Special counsel Robert Mueller is aware of an unsuccessful attempt by President Donald Trump to lobby Attorney General Jeff Sessions not to recuse himself from the Justice Department's Russia probe, The New York Times reported Thursday.
The Times, citing two people with knowledge of the episode, said Trump had ordered White House counsel Don McGahn last March to stop Sessions from recusing himself from oversight of the investigation into Russian interference in the 2016 election. A source close to Sessions confirmed to CNN Friday that McGahn reached out to the attorney general in an attempt to dissuade him.
Trump's reported attempt to have a political ally maintain control of an investigation into his associates would add to a list of possible examples of Trump seeking to influence the Justice Department -- and opening himself up to potential obstruction of justice claims.
Ty Cobb, a lawyer for the President, told CNN tonight he "respectfully declines to respond."

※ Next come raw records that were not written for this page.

-- ==== Sys2Proof/Machine/StateBase.lean ====
section
/-! DEFINITION. State of the time base and of the event fabric (spec/01_architecture.md R21 to R35). -/

namespace Sys2Proof.Machine

/-- One event record (R21): 96 bits, held as its four parts. -/
structure EvRec where
  /-- Time-base count at the occurrence, 48 bits (words 0 and 1). -/
  time : Nat
  /-- Source island number, 0 to 71. -/
  src : Nat
  /-- Event code. -/
  code : Nat
  /-- Argument. -/
  arg : W32
deriving DecidableEq, Repr

/-- The outbound event buffer of one island (R27). -/
structure OutBuf where
  /-- Records waiting to leave, oldest first; at most eight. -/
  recs : List EvRec
  /-- Events discarded since the last LOST record. -/
  lost : Nat
deriving DecidableEq, Repr

/-- One record at the event-fabric hub and the sinks it has still to reach (R24). -/
structure HubRec where
  ev : EvRec
  /-- Cores whose interrupt controller has yet to receive it. -/
  cores : List (Fin 4)
  /-- The Deputy has yet to receive it. -/
  dep : Bool
deriving DecidableEq, Repr

/-- The event fabric: 72 outbound buffers and the hub. -/
structure EventFabric where
  out : Vector OutBuf 72
  /-- Records at the hub, oldest first. -/
  hub : List HubRec
  /-- Records for CORE discarded at the hub while CORE is stopped in SLEEP (spec/18_power_states.md R573). -/
  hubLost : Nat
deriving DecidableEq, Repr

/-- The TMB block (R33). The count itself is `now` modulo 2^48. -/
structure Tmb where
  /-- Microseconds since the release of power-on reset (R28); the 48-bit count is this modulo 2^48. -/
  now : Nat
  /-- WRAPS, saturating at 0xFFFF. -/
  wraps : Nat
  wrapped : Bool
  restarted : Bool
  trimLock : Bool
  alarmLo : W32
  alarmHi : W32
  en : Bool
  fired : Bool
  /-- TIME_HI latch of C0 to C3 and of the Deputy (R32). -/
  hiLatch : Vector Nat 5
deriving DecidableEq, Repr

/-- What the last access over the register fabric answered. -/
inductive Answer where
  /-- No access yet, or the access is still waiting (a core stall, R45). -/
  | none
  /-- A load returned this value. -/
  | value (v : W32)
  /-- A store was acknowledged. -/
  | done
  /-- The access was answered with a bus fault. -/
  | busFault
  /-- The accessing core stalls: bulk memory is not ready (spec/18_power_states.md R600). -/
  | stall
deriving DecidableEq, Repr

def OutBuf.init : OutBuf := { recs := [], lost := 0 }

def EventFabric.init : EventFabric := { out := Vector.replicate 72 OutBuf.init, hub := [], hubLost := 0 }

/-- Right after the release of power-on reset: count 0, RESTARTED 1 (R30, R33). -/
def Tmb.init : Tmb :=
  { now := 0, wraps := 0, wrapped := false, restarted := true, trimLock := false, alarmLo := 0, alarmHi := 0,
    en := false, fired := false, hiLatch := Vector.replicate 5 0 }

end Sys2Proof.Machine
end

At the time, Sessions faced mounting calls for recusal given his support for the Trump campaign and the revelation of an omission during his confirmation hearing about contacts with Sergey Kislyak, who was the Russian ambassador to the US at the time.

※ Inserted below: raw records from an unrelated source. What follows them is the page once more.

-- ==== Sys2Proof/Machine/HighSide.lean ====
section
/-! DEFINITION. The high-side channel engine: the transitions of R50, protection, envelope, retries, clamps and
lifetime counters (spec/02_high_side_channels.md, spec/03_inductive_turn_off.md). -/

namespace Sys2Proof.Machine

/-- Nominal current, mA (R47). -/
def iNom (n : Nat) : Nat := if n < 32 then 6000 else if n < 44 then 15000 else 30000

/-- Bank of a channel (R47). -/
def bankOf (n : Nat) : Nat := if n < 16 then 0 else if n < 32 then 1 else if n < 44 then 2 else 3

/-- Single-pulse clamp energy at 25 degrees, mJ (R99). -/
def e25 (n : Nat) : Nat := if n < 32 then 150 else if n < 44 then 60 else 40

def HsSt.code : HsSt → Nat
  | .disabled => 0 | .off => 1 | .pending => 2 | .inrush => 3 | .on => 4 | .uvWait => 5 | .retryWait => 6
  | .latched => 7

/-- Over-current threshold of code `k`, mA (R58). -/
def ocThr (n k : Nat) : Rat := (iNom n : Rat) * (63 + 5 * k : Nat) / 126

/-- Threshold code in force (R57, R61, R64, R67). -/
def Hs.level (h : Hs) : Nat :=
  match h.st with
  | .inrush => if h.defEnv then 63 else fld (h.env.getD h.envStep 0) 0 6
  | _ => fld h.ocCfg 0 6

/-- DUR of an envelope step (R66). -/
def envDur (e : W32) : Nat := fld e 8 16

/-- Effective LEN of ENV_CFG (R97). -/
def envLen (cfg : W32) : Nat := min 16 (fld cfg 16 5)

/-- Under-voltage threshold and recovery level of a UV_CFG value, mV (R69, R70). -/
def uvThr (cfg : W32) : Nat := 9000 + 250 * min 124 (fld cfg 0 7)
def uvRec (cfg : W32) : Nat := uvThr cfg + 500 * 2 ^ fld cfg 8 2

/-- The channel is parked for DEEP (R88). -/
def Hsc.parked (c : Hsc) (n : Nat) : Bool := if n < 32 then bit c.parkLo n else bit c.parkHi (n - 32)

/-- The pad group of a channel is held, and the channel was not parked when the hold was latched: the pads of parked
channels are never held (R601 to R603). -/
def State.hsPadHeld (s : State) (n : Fin 48) : Bool :=
  bit s.pwr.holdStat (if n.val < 32 then 0 else 1) && !s.pwr.spared.testBit n.val

/-- The channel's island is powered and out of reset. -/
def State.hsUp (s : State) (n : Fin 48) : Bool := s.isUp (islHs n)

/-- Limp-map or FOLLOW priority of a target (R328). -/
def State.mapPrio (s : State) (t : Fin 67) : Nat := fld (BitVec.ofNat 32 s.inp.lmap[t].toNat) 5 3

/-- Last digitiser current in units of 10 mA, rounded; a CLIP sample reads as FS (R97). -/
def State.lastTenMa (s : State) (t : Fin 67) : Nat :=
  let d := s.dig[t]
  satN 16 (roundDiv (if d.clip then fsOf t.val else d.i) 10)

/-- A parked channel that has come to wait for a restart in DEEP requests a wake (R91); during an entry to DEEP it
makes the same request (R585). -/
def State.parkWake (s : State) (n : Fin 48) : State :=
  s.onlyIf (s.hsc.parked n.val && bit s.hsc.parkCfg 0 && (s.hs[n].st == .uvWait || s.hs[n].st == .retryWait)) fun s =>
    s.wakeReq 10

/-- Set CMD_RES of a channel. -/
def State.hsRes (s : State) (n : Fin 48) (r : Nat) : State := s.modHs n fun h => { h with cmdRes := r }

/-- Enter a state with what the entry itself starts: the retry timer (R76), the heal time (R78). No fall of the routed
level has been seen in the state entered (R86). -/
def State.hsEnter (s : State) (n : Fin 48) (st : HsSt) : State :=
  s.modHs n fun h =>
    { h with
      st := st,
      retryAt := if st == .retryWait && !h.tl then some s.now else none, retryDone := false,
      onStAt := if st == .on then s.now else h.onStAt, fallSeen := false }

/-- The request of a channel reaches ADM, or is held while ADM is down (R91). -/
def State.hsRequest (s : State) (n : Fin 48) (prio : Nat) (kind : ReqKind) : State :=
  if s.isUp 2 then (s.modHs n fun h => { h with own := true }).toAdm (.own n.val prio 0 0 0 kind)
  else s.modHs n fun h => { h with own := true, heldReq := some prio }

/-- Withdraw a request (R50). -/
def State.hsWithdraw (s : State) (n : Fin 48) : State :=
  (s.modHs n fun h => { h with own := false, heldReq := none }).onlyIf (s.isUp 2) fun s => s.toAdm (.withdraw n.val)

/-! ## Clamps (R98 to R111) -/

/-- E_lim in nJ at a starting temperature of `tj0` sixteenths of a degree (R100). -/
def eLim (n : Nat) (tj0 : Int) : Rat :=
  let e : Rat := (e25 n : Rat) * 1000000
  if tj0 ≤ 400 then e else if tj0 < 3200 then e * (3200 - (tj0 : Rat)) / 2800 else 0

/-- E_est in nJ: half of 70 V times I0 times t_CL (R105). -/
def eEst (i0 : Rat) (tCl : Nat) : Rat := 35 * i0 * tCl

/-- PCT (R109, R100, R105). -/
def clampPct (est lim : Rat) (timeout : Bool) : Nat :=
  if timeout then 255 else if lim = 0 then (if est = 0 then 0 else 255) else min 255 (truncQ (est / lim * 100)).toNat

/-- Evaluation of a clamp of `tCl` microseconds (R104 to R111). The energy goes to ADM (R108). -/
def State.clampJudge (s : State) (n : Fin 48) (c : Clamp) (tCl : Nat) (timeout : Bool) : State :=
  let t := min tCl 65535
  let est := eEst c.i0 t
  let lim := eLim n.val c.tj0
  let ovl := timeout || decide (lim < est)
  let pct := clampPct est lim timeout
  let st := s.hs[n].st
  let eLast := satN 16 (roundQ (est / 10000)).toNat
  let i0Ten := satN 16 (roundQ (c.i0 / 10)).toNat
  let s1 := s.modHs n fun h =>
    { h with
      clT := t, clI0 := i0Ten, clE := eLast, clPct := pct, clEtot := h.clEtot + est,
      clHigh := if 50 ≤ pct then satN 16 (h.clHigh + 1) else h.clHigh,
      clOvl := if ovl then satN 16 (h.clOvl + 1) else h.clOvl,
      fault := if ovl then h.fault ||| 0x10 else h.fault,
      faultInfo := if ovl then pack [(0, 4, 4), (4, 4, st.code), (16, 16, i0Ten)] else h.faultInfo,
      faultTime := if ovl then s.count else h.faultTime }
  let s2 := s1.onlyIf (s1.isUp 2) fun s => s.toAdm (.clampE n.val est)
  if ovl then
    let s3 := s2.emit (islHs n) 0x11 (pack [(0, 16, eLast), (16, 8, pct), (24, 4, st.code)])
    match st with
    | .disabled | .off | .uvWait | .retryWait => (s3.hsEnter n .latched).emit (islHs n) 0x07 4
    | _ => s3
  else if 50 ≤ pct then s2.emit (islHs n) 0x10 (pack [(0, 16, eLast), (16, 8, pct)])
  else s2

/-- A clamp begins: V_DS at 63 V or above with the switch off (R103). A ZERO ends with ZERO_FAIL (R121). -/
def State.clampBegin (s : State) (n : Fin 48) (vds : Nat) : State :=
  let h := s.hs[n]
  if s.hsUp n && !hsOn h.st && h.clamp.isNone && 63000 ≤ vds then
    (s.modHs n fun h =>
      { h with clamp := some { i0 := h.offI0, tj0 := h.offTj, start := s.now, judged := false } }).zeroAbort (tHs n)
  else s

/-- A clamp still running at 65,535 us is judged at that moment and runs on (R105). -/
def State.clampTimeout (s : State) (n : Fin 48) : State :=
  match s.hs[n].clamp with
  | none => s
  | some c =>
    if c.judged then s
    else
      let s1 := s.advanceTo (c.start + 65535)
      (s1.modHs n fun h => { h with clamp := some { c with judged := true } }).clampJudge n c 65535 true

/-- The count of a clamp passes 65,535 us (R105). -/
def longClamp (cycles : Nat) : Bool := decide (65535 * 40 < cycles)

/-- The running clamp ends after `cycles` island cycles of 25 ns, t_CL rounded up to whole microseconds (R103). One
already judged at 65,535 us is not judged again (R105). -/
def State.clampStop (s : State) (n : Fin 48) (cycles : Nat) : State :=
  match s.hs[n].clamp with
  | none => s
  | some c =>
    let s1 := s.modHs n fun h => { h with clamp := none }
    if c.judged then s1 else s1.clampJudge n c (min 65535 (ceilDiv cycles 40)) (longClamp cycles)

While widely reported on, the government did not confirm the existence of the investigation until then-FBI Director James Comey told the House Intelligence Committee later in March 2017 that there was an ongoing investigation into potential coordination between Trump's associates and Russia to influence the 2016 election.
The Times also reported that, "Two days after Mr. Comey's testimony, an aide to Mr. Sessions approached a Capitol Hill staff member asking whether the staffer had any derogatory information about the FBI director," a claim that the Justice Department denied. "The attorney general wanted one negative article a day in the news media about Mr. Comey, according to a person with knowledge of the meeting," the Times reported.
But Justice Department spokeswoman Sarah Isgur Flores told CNN: "This did not happen and would not happen. Plain and simple."
New York Rep. Jerry Nadler, the top Democrat on the House Judiciary Committee, released a statement in the wake of the report, calling McGahn's reported conduct "completely unacceptable" and saying McGahn should make himself available to the committee.
"Congress needs to know exactly what efforts Mr. McGahn took to 'lobby' the Attorney General in this case, and what President Trump's role was in those efforts," Nadler said.
Sessions announced he would recuse himself from all matters relating to the investigation in early March. Politicians, including Republicans, praised the decision at the time, but Trump has publicly rebuked his attorney general and said he wished Sessions had not recused.
The Times reported Thursday that after McGahn was unsuccessful at getting Sessions not to recuse, Trump became angry and said he needed an attorney general to protect him.
Sessions' recusal left Justice Department oversight of the probe to Deputy Attorney General Rod Rosenstein, who appointed former FBI director Mueller to be special counsel after Trump fired Comey in May 2017.
Sessions said in summer 2017 he was "confident" he had made the right decision about recusal -- and as some Republicans called Thursday for his ouster, some top Democrats, in a major shift, have suggested Sessions should stay to avoid interference with the special counsel probe.